____ ENTRIES SUPPLIED

-- ==== Sys2Proof/Decode.lean ====
section
/-! DEFINITION. The command codes (`spec/30_encoding.md` R80, R81, R83), the register offsets (`spec/10_state.md` R20),
and the assembly of the notation of R98 and R99 into host actions. -/

namespace Sys2Proof

/-- Why a value written to `CMD` names no command (R83). -/
inductive DecodeError where
  /-- The code, bits 7:0 of the value, is one of the 226 that R81 does not list. -/
  | illegalCode (code : Nat)
  deriving DecidableEq, Repr

/-- The decoder: the command that a value written to `CMD` issues. Only bits 7:0 count; "Bits 63:8 of the written value
are ignored" (R21). -/
def decode (v : Word) : Except DecodeError Instr :=
  match v.toNat % 256 with
  | 0x01 => .ok .maxsize
  | 0x02 => .ok .encode
  | 0x03 => .ok .verify
  | 0x04 => .ok .decode
  | 0x05 => .ok .crc32c
  | 0x10 => .ok .brNew
  | 0x11 => .ok .brReadBit
  | 0x12 => .ok .brReadBits
  | 0x13 => .ok .brPeek8
  | 0x14 => .ok .brAdvance
  | 0x15 => .ok .brReadBitChk
  | 0x16 => .ok .brReadBitsChk
  | 0x17 => .ok .brAdvanceChk
  | 0x18 => .ok .brAdvanceBytesChk
  | 0x19 => .ok .brAtEnd
  | 0x20 => .ok .bwNew
  | 0x21 => .ok .bwWriteBits
  | 0x22 => .ok .bwForceFlush
  | 0x30 => .ok .histogram
  | 0x31 => .ok .treeBuild
  | 0x32 => .ok .treeEmit
  | 0x33 => .ok .treeRecover
  | 0x34 => .ok .symEmit
  | 0x35 => .ok .symDecode
  | 0x36 => .ok .huffDecode
  | 0x40 => .ok .blockEncode
  | 0x41 => .ok .blockDecode
  | 0x42 => .ok .blockVerify
  | 0x50 => .ok .tblRead
  | 0x51 => .ok .tblWrite
  | code => .error (.illegalCode code)

/-- The instruction the decoder reads from a table word: the bits above `nbits` are 0. -/
def decodeTableWord (nbits w : Nat) : Option Instr :=
  match decode (BitVec.ofNat 64 (w % 2 ^ nbits)) with
  | .ok i => some i
  | .error _ => none

/-- The code of a command (R81). -/
def Instr.code : Instr → Byte
  | .maxsize => 0x01#8
  | .encode => 0x02#8
  | .verify => 0x03#8
  | .decode => 0x04#8
  | .crc32c => 0x05#8
  | .brNew => 0x10#8
  | .brReadBit => 0x11#8
  | .brReadBits => 0x12#8
  | .brPeek8 => 0x13#8
  | .brAdvance => 0x14#8
  | .brReadBitChk => 0x15#8
  | .brReadBitsChk => 0x16#8
  | .brAdvanceChk => 0x17#8
  | .brAdvanceBytesChk => 0x18#8
  | .brAtEnd => 0x19#8
  | .bwNew => 0x20#8
  | .bwWriteBits => 0x21#8
  | .bwForceFlush => 0x22#8
  | .histogram => 0x30#8
  | .treeBuild => 0x31#8
  | .treeEmit => 0x32#8
  | .treeRecover => 0x33#8
  | .symEmit => 0x34#8
  | .symDecode => 0x35#8
  | .huffDecode => 0x36#8
  | .blockEncode => 0x40#8
  | .blockDecode => 0x41#8
  | .blockVerify => 0x42#8
  | .tblRead => 0x50#8
  | .tblWrite => 0x51#8

/-- The encoder: the value that, written to `CMD`, issues a command, its upper bits 0 (R80, R81). -/
def encode (i : Instr) : Word := i.code.setWidth 64

/-- The byte offset of a register (the table of R20). -/
def PortReg.offset : PortReg → Nat
  | .cmd => 0x00
  | .status => 0x08
  | .inLen => 0x10
  | .outCap => 0x18
  | .arg0 => 0x20
  | .arg1 => 0x28
  | .arg2 => 0x30
  | .arg3 => 0x38
  | .res0 => 0x40
  | .res1 => 0x48

/-- The register at a byte offset, none at an offset other than the ten of R20. -/
def PortReg.ofOffset : Nat → Option PortReg
  | 0x00 => some .cmd
  | 0x08 => some .status
  | 0x10 => some .inLen
  | 0x18 => some .outCap
  | 0x20 => some .arg0
  | 0x28 => some .arg1
  | 0x30 => some .arg2
  | 0x38 => some .arg3
  | 0x40 => some .res0
  | 0x48 => some .res1
  | _ => none

/-- The stores of a row of bytes from an address upward, lowest address first (R98). -/
def storeActions (store : Word → Byte → HostAction) : Word → List Byte → List HostAction
  | _, [] => []
  | a, b :: bs => store a b :: storeActions store (a + 1#64) bs

/-- The register writes of a line's operands, in the order `ARG0`, `ARG1`, `ARG2` (R98). A line has no fourth operand. -/
def operandWrites : List PortReg → List Word → List HostAction
  | r :: rs, v :: vs => .write r v :: operandWrites rs vs
  | _, _ => []

/-- A line of the notation as the host actions it stands for: a command line is "the register writes `W ARG0, v0;
W ARG1, v1; W ARG2, v2; W CMD, code`, leaving out the `ARG` writes for operands the command does not have" (R98);
`SETIN`, `SETOUT` are writes of `IN_LEN`, `OUT_CAP` (R99). -/
def AsmLine.assemble : AsmLine → List HostAction
  | .command i ops => operandWrites [.arg0, .arg1, .arg2] ops ++ [.write .cmd (encode i)]
  | .w q v => [.write q v]
  | .r q => [.read q]
  | .inBytes a bs => storeActions .storeIn a bs
  | .outBytes a bs => storeActions .storeOut a bs
  | .setin n => [.write .inLen n]
  | .setout n => [.write .outCap n]

/-- A program: its lines, one after the other. -/
def assemble (ls : List AsmLine) : List HostAction := ls.flatMap AsmLine.assemble

/-- The operands at the head of a list of host actions: as many writes to the given registers, in their order, as stand
there, and what follows them. -/
def readOperands : List PortReg → List HostAction → List Word × List HostAction
  | r :: rs, .write q v :: acts =>
    if q = r then
      let (vs, rest) := readOperands rs acts
      (v :: vs, rest)
    else ([], .write q v :: acts)
  | _, acts => ([], acts)

/-- The inverse of `AsmLine.assemble` on command lines: the command line at the head of a list of host actions, with what
follows it. None where the operand writes are not those of the command (R98). -/
def readCommandLine (acts : List HostAction) : Option (Instr × List Word × List HostAction) :=
  match readOperands [.arg0, .arg1, .arg2] acts with
  | (ops, .write .cmd v :: rest) =>
    match decode v with
    | .ok i => if ops.length = i.arity then some (i, ops, rest) else none
    | .error _ => none
  | _ => none

end Sys2Proof
end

________

◆ **WHAT THE TASK ASKS**: All lines of the listing that contain the word "else" should be copied out.

◆ **ANSWER TO THE EXERCISE**:
    else ([], .write q v :: acts)
    | .ok i => if ops.length = i.arity then some (i, ops, rest) else none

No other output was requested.